**Problem details**
Using the entries that follow, please report how many lines contain the word "setTick", with no other words.
━━ Records shown
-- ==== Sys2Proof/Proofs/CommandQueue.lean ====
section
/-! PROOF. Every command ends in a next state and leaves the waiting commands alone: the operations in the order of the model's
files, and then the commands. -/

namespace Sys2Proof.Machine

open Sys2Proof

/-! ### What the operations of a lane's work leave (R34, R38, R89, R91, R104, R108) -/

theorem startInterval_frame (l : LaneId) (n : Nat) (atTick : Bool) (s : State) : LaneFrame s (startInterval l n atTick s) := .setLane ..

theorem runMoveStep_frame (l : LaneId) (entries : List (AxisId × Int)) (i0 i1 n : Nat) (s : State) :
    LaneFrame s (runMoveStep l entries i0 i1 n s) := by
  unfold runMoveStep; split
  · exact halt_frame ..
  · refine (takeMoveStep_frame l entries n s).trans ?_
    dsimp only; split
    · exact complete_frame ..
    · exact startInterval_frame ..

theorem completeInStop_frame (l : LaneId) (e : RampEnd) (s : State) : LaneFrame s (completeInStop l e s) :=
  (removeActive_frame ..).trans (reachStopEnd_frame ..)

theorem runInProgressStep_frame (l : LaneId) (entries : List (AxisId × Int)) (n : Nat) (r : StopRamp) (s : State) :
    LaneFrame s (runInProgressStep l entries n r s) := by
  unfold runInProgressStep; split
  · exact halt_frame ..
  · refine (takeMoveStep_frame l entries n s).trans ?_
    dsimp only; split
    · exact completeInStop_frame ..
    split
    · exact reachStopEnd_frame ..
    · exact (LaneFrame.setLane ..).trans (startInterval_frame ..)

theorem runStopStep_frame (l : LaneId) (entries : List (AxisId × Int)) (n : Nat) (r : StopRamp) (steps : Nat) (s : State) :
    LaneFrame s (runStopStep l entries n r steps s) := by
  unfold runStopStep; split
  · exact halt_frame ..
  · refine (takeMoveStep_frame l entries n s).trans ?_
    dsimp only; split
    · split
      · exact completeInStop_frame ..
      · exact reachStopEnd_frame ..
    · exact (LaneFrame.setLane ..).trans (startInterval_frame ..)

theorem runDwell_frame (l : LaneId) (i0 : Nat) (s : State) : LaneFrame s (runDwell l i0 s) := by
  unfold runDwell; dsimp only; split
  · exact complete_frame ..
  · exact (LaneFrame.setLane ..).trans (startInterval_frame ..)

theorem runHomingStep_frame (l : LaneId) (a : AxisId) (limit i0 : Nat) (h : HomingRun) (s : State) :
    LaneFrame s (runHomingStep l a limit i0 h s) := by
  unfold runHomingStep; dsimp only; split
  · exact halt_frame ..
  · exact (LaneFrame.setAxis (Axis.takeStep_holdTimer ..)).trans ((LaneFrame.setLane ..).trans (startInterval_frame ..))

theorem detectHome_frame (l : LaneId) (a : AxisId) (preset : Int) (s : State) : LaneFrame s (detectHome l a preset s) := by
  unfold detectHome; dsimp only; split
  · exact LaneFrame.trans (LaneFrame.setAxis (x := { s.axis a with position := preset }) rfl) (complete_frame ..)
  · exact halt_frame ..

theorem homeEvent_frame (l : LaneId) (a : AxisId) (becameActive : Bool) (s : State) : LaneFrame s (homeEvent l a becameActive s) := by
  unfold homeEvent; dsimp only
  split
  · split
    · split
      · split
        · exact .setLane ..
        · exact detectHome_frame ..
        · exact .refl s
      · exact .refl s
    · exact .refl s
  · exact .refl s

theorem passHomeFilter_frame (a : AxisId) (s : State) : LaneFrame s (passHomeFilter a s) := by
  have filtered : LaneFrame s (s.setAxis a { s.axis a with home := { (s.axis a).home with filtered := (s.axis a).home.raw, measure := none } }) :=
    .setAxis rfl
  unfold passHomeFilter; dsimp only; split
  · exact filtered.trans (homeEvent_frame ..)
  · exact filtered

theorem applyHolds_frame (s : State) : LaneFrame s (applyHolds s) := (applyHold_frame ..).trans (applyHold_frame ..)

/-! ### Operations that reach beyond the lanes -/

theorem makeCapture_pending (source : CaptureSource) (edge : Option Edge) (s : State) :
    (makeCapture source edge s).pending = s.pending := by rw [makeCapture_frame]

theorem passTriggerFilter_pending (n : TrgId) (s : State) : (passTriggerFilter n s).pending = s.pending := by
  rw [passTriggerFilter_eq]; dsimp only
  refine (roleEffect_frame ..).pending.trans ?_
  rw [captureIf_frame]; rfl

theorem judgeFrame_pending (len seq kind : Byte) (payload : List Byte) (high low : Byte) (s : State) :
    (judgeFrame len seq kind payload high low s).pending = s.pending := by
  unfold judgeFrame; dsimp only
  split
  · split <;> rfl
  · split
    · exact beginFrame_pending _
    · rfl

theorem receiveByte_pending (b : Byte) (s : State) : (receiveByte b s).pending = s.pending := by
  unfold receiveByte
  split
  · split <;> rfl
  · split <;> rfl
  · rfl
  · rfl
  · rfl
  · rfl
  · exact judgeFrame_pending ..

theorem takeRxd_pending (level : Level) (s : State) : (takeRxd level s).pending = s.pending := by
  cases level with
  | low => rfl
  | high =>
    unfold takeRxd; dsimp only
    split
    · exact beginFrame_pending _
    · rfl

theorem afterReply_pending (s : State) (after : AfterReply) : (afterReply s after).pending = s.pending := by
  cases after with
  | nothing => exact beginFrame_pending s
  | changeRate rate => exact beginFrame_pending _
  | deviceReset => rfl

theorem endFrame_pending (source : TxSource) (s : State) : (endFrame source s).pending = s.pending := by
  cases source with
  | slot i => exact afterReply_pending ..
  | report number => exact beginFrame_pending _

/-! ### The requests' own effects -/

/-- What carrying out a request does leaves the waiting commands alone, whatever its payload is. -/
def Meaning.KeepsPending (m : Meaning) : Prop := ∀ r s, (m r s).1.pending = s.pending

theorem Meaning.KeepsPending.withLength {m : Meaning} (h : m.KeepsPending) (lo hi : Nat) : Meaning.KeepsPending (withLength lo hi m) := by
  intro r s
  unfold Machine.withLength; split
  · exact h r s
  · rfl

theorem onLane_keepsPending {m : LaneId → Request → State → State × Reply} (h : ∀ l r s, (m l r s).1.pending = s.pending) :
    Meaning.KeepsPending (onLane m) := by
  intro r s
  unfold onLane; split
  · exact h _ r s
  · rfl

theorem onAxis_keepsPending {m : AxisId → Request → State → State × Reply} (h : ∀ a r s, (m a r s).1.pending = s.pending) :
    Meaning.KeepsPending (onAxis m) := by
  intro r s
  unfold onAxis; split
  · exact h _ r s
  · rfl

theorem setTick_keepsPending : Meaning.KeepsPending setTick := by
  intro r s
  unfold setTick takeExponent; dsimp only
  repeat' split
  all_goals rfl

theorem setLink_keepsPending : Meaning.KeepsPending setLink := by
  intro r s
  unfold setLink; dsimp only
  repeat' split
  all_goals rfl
━━━━
**Solution for this task**
2